• _The problem_
When you output the entries, begin with the first line and end with the line containing "def StgSt.busy (g", keeping each line exactly as it is.

• _Provided entries_
/-- COPY_BLOCK (R521, R522): the next block is written, read back and marked DONE, or proves uncorrectable in staging. -/
def execCopyBlock (readable : Bool) (s : State) : Answer :=
  let g := s.stg
  if ¬ s.coordUp ∨ ¬ g.copyOpen ∨ g.use ≠ .copy then .next s
  else if ¬ readable then
    .next (State.raise { s with stg := { g with
      state := .receiving, owner := none, use := .none, blocks := g.blocks.filter fun b => decide (b.1 ≠ g.copyNext) } } .stg 6)
  else
    let s : State := { s with stg := { g with copyNext := g.copyNext + 1 } }
    .next (if g.copyNext + 1 < g.copyCnt then s else s.copyComplete)

/-! ### Scheduling (R523, R527) -/

/-- An activation is pending. -/
def StgSt.busy (g : StgSt) : Bool :=
  decide (g.phase = .preparing ∨ g.phase = .ready ∨ g.phase = .commit ∨ g.phase = .rolling)

/-- The digest of the section of a type. -/
def sectDigest (m : Bytes) (ty : Byte) : Option Bytes := ((manSections m).find? fun x => decide (x.type = ty)).map (·.digest)

/-- The kind of activation of the staged image (R523): `some (Except code)` where its condition fails with a reason code. -/
def StgSt.actKind (g : StgSt) : Option (BitVec 2 × Bool) :=
  let m := g.manifest
  let k := manKind m
  if k = 1 then
    some (0, match g.firmware with
      | some f => decide (manPairClass m = manPairClass f.manifest) && decide (manPairClass m ≠ 0)
      | none => false)
  else if k = 2 then
    match g.station.head? with
    | some i =>
      let a := i.manifest
      if (([4, 5, 6] : List Byte).all fun t => decide (sectDigest m t = sectDigest a t)) ∧ manNCfg m = manNCfg a ∧ manNMax m = manNMax a
        then some (1, true) else some (2, true)
    | none => some (2, true)
  else if k = 4 then some (3, true)
  else none

/-- The participants of an activation (R524): the lead, the second if it is integrated, and a witness that is a CX-4096 with a witness
image (log 32). -/
def State.participants (s : State) : List NodeId :=
  [s.net.node] ++ (if s.pair.partnerRuns then [s.pair.partner] else []) ++ (if Config.witnessModule then [s.pair.witNode] else [])

/-- ACT_SCHEDULE at the lead (R523), and whether it is accepted; `client` is the confirmer. -/
def State.actSchedule (s : State) (round : BitVec 40) (digest : Quad) (client : BitVec 48) : State × Bool :=
  let g := s.stg
  let ahead := round.toNat - s.now.round.toNat
  if s.sys.role = .lead ∧ g.state = .staged ∧ digest16 g.manifest = digest ∧ 4096 ≤ ahead ∧ ahead ≤ 8437500 ∧ ¬ g.busy then
    match g.actKind with
    | some (k, true) =>
      ({ s with stg := { g with phase := .preparing, kind := k, cause := 0, round := round, digest := digest, parts := s.participants,
                                readys := [], decided := none, prepared := false, local_ := false } }, true)
    | some (_, false) => ((s.reasonNow 6 5 0).commandRecord 0x410 client 5, false)
    | none => (s.commandRecord 0x410 client 5, false)
  else (s.commandRecord 0x410 client 5, false)

/-- ACT_SCHEDULE (R523). -/
def execActSchedule (round : BitVec 40) (digest : Quad) (s : State) : Answer :=
  if s.coordUp then .next (s.actSchedule round digest 0).1 else .next s

/-- An activation that is not yet committed ends in this unit, with its service load. -/
def State.actAbort (s : State) (cause : Byte) : State :=
  s.dropService.abortActivation cause

/-- The witness decides ABORT (R526); it ends its own part with it. -/
def State.decideAbort (s : State) (cause : Byte) : State :=
  let s := if s.stg.busy then s.actAbort cause else s
  { s with stg := { s.stg with decided := some false, cause := cause } }

/-- An activation is open at the witness. -/
def State.witnessOpen (s : State) : Bool :=
  decide (s.sys.mode = .witness) && s.coordUp && decide (s.stg.parts ≠ []) && decide (s.stg.decided = none)

/-- ACT_CANCEL, authorised (R526): the witness decides ABORT; the lead refuses its own part, which the witness answers with ABORT. -/
def State.actCancel (s : State) : State × Bool :=
  if s.witnessOpen then (s.decideAbort 7, true)
  else if s.stg.phase = .preparing ∨ s.stg.phase = .ready then (s.answerRefuse 7, true)
  else (s, false)

/-- ACT_CANCEL (R526). -/
def execActCancel (s : State) : Answer := if s.coordUp then .next s.actCancel.1 else .next s

/-- ACT_LOCAL, authorised (R527): a module that runs no takes of its own activates its staged image at its next start. -/
def State.actLocal (s : State) : State × Bool :=
  let g := s.stg
  let k := manKind g.manifest
  if ¬ s.sys.mode.runs ∧ g.state = .staged ∧ k ≠ 3 ∧ ¬ g.busy then
    ({ s with stg := { g with phase := .commit, kind := if k = 1 then 0 else if k = 2 then 2 else 3, cause := 0, round := 0
                              digest := digest16 g.manifest, local_ := true, state := .inUse, use := .activation } }, true)
  else (s, false)

/-- ACT_LOCAL (R527). -/
def execActLocal (s : State) : Answer := if s.coordUp then .next s.actLocal.1 else .next s

/-! ### The two-phase commit (R524 to R526) -/

/-- The first condition of R525 that a participant fails, as a cause of R531. -/
def State.prepareFail (s : State) (digest : Quad) (kind : BitVec 2) : Option Byte :=
  let m := s.sys.mode
  if ¬ (s.stg.state = .staged ∧ digest16 s.stg.manifest = digest) then some 2
  else if ¬ (m = .vital ∨ m = .degraded ∨ m = .commissioning ∨ m = .witness) then some 3
  else if (kind = 1 ∨ kind = 2) ∧ m ≠ .witness ∧ s.voice.vit.reg.stage ≠ .none then some 4
  else none

/-- The service load begins (R525): the shadow planes fill anew, and staging is in use for it. -/
def State.serviceLoad (s : State) : State :=
  let s := s.dropShadow.onLanes fun _ l => if l.evaluates then { l with mem := { l.mem with loaded := 0 } } else l
  { s with stg := { s.stg with service := .loading, state := .inUse, use := .activation } }

/-- A participant takes PREPARE (R524, R525). -/
def State.takePrepare (s : State) (digest : Quad) (round : BitVec 40) (kind : BitVec 2) (parts : List NodeId) : State :=
  let s := { s with stg := { s.stg with phase := .preparing, cause := 0, digest := digest, round := round, kind := kind, parts := parts,
                                        prepared := true, local_ := false } }
  match s.prepareFail digest kind with
  | some c => s.answerRefuse c
  | none => if kind = 1 ∧ s.sys.mode ≠ .witness then s.serviceLoad else s.answerReady

/-- PREPARE (R524, R525): a repeated one changes nothing. -/
def execPrepare (digest : Quad) (round : BitVec 40) (kind : BitVec 2) (parts : List NodeId) (s : State) : Answer :=
  let g := s.stg
  if s.coordUp ∧ parts.contains s.net.node ∧ (¬ g.busy ∨ (g.phase = .preparing ∧ ¬ g.prepared ∧ g.digest = digest)) then
    .next (s.takePrepare digest round kind parts)
  else .next s

/-- The witness's own answer, where it takes part. -/
def State.ownAnswer (s : State) : State :=
  if s.stg.phase = .ready then { s with stg := { s.stg with readys := [s.net.node] } }
  else if s.stg.phase = .preparing ∧ s.stg.cause ≠ 0 then s.decideAbort s.stg.cause
  else s

/-- The witness decides COMMIT once every participant has answered READY (R526). -/
def State.decideCommit (s : State) : State :=
  let g := s.stg
  if g.parts.all fun n => g.readys.contains n then
    { s with stg := { g with decided := some true, phase := if g.phase = .ready then .commit else g.phase } }
  else s

/-- ACT_REQ (R524): the witness takes charge of the activation, and prepares itself where it takes part. -/
def execActReq (digest : Quad) (round : BitVec 40) (kind : BitVec 2) (parts : List NodeId) (s : State) : Answer :=
  let g := s.stg
  if s.sys.mode ≠ .witness ∨ ¬ s.coordUp ∨ (g.parts ≠ [] ∧ g.decided = none) ∨ (g.digest = digest ∧ g.round = round ∧ g.decided.isSome) then
    .next s
  else
    let s := { s with stg := { g with digest := digest, round := round, kind := kind, parts := parts, readys := [], decided := none } }
    if parts.contains s.net.node then .next (s.takePrepare digest round kind parts).ownAnswer.decideCommit else .next s

/-- ACT_READY (R526): before the deadline. -/
def execActReady (node : NodeId) (digest : Quad) (s : State) : Answer :=
  let g := s.stg
  if s.witnessOpen ∧ g.digest = digest ∧ g.parts.contains node ∧ s.now.round.toNat + 128 < g.round.toNat then
    .next (State.decideCommit { s with stg := { g with readys := if g.readys.contains node then g.readys else g.readys ++ [node] } })
  else .next s

/-- ACT_REFUSE (R526). -/
def execActRefuse (node : NodeId) (digest : Quad) (cause : Byte) (s : State) : Answer :=
  if s.witnessOpen ∧ s.stg.digest = digest ∧ s.stg.parts.contains node then .next (s.decideAbort cause) else .next s

/-- ACT_COMMIT (R526). -/
def execActCommit (digest : Quad) (s : State) : Answer :=
  if s.coordUp ∧ s.stg.phase = .ready ∧ s.stg.digest = digest then .next { s with stg := { s.stg with phase := .commit } } else .next s

/-- ACT_ABORT (R526). -/
def execActAbort (digest : Quad) (cause : Byte) (s : State) : Answer :=
  if s.coordUp ∧ (s.stg.phase = .preparing ∨ s.stg.phase = .ready) ∧ s.stg.digest = digest then .next (s.actAbort cause) else .next s

/-- Network time comes to a round, unless it has passed. -/
def State.reachRound (s : State) (r : Nat) : State :=
  if s.now.round.toNat < r then s.reach (NetTime.atRound (BitVec.ofNat 40 r)) else s

/-- ACT_DEADLINE (R526): ACT_ROUND - 128. -/
def execActDeadline (s : State) : Answer :=
  if s.witnessOpen then .next ((s.reachRound (s.stg.round.toNat - 128)).decideAbort 1) else .next s

/-- NO_DECISION_ABORT (R526): ACT_ROUND - 16. -/
def execNoDecisionAbort (s : State) : Answer :=
  if s.coordUp ∧ (s.stg.phase = .preparing ∨ s.stg.phase = .ready) then
    .next ((s.reachRound (s.stg.round.toNat - 16)).actAbort 6)
  else .next s

/-- SERVICE_COMMIT (R528): in the boundary work of the last take that starts before ACT_ROUND. -/
def execServiceCommit (s : State) : Answer :=
  .next (if s.take.point = .deadline ∧ s.sys.mode.runs then s.commitService.sayIfDone else s)

/-! ### ACT_ROUND and the roll (R528, R529) -/

/-- A computing module (R8, R389): one that runs takes, or may come to. -/
def State.computes (s : State) : Bool := s.sys.mode.runs || decide (s.sys.mode = .integrating) || decide (s.sys.mode = .ready)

• _Solution to this task_
/-- COPY_BLOCK (R521, R522): the next block is written, read back and marked DONE, or proves uncorrectable in staging. -/
def execCopyBlock (readable : Bool) (s : State) : Answer :=
  let g := s.stg
  if ¬ s.coordUp ∨ ¬ g.copyOpen ∨ g.use ≠ .copy then .next s
  else if ¬ readable then
    .next (State.raise { s with stg := { g with
      state := .receiving, owner := none, use := .none, blocks := g.blocks.filter fun b => decide (b.1 ≠ g.copyNext) } } .stg 6)
  else
    let s : State := { s with stg := { g with copyNext := g.copyNext + 1 } }
    .next (if g.copyNext + 1 < g.copyCnt then s else s.copyComplete)

/-! ### Scheduling (R523, R527) -/

/-- An activation is pending. -/
def StgSt.busy (g : StgSt) : Bool :=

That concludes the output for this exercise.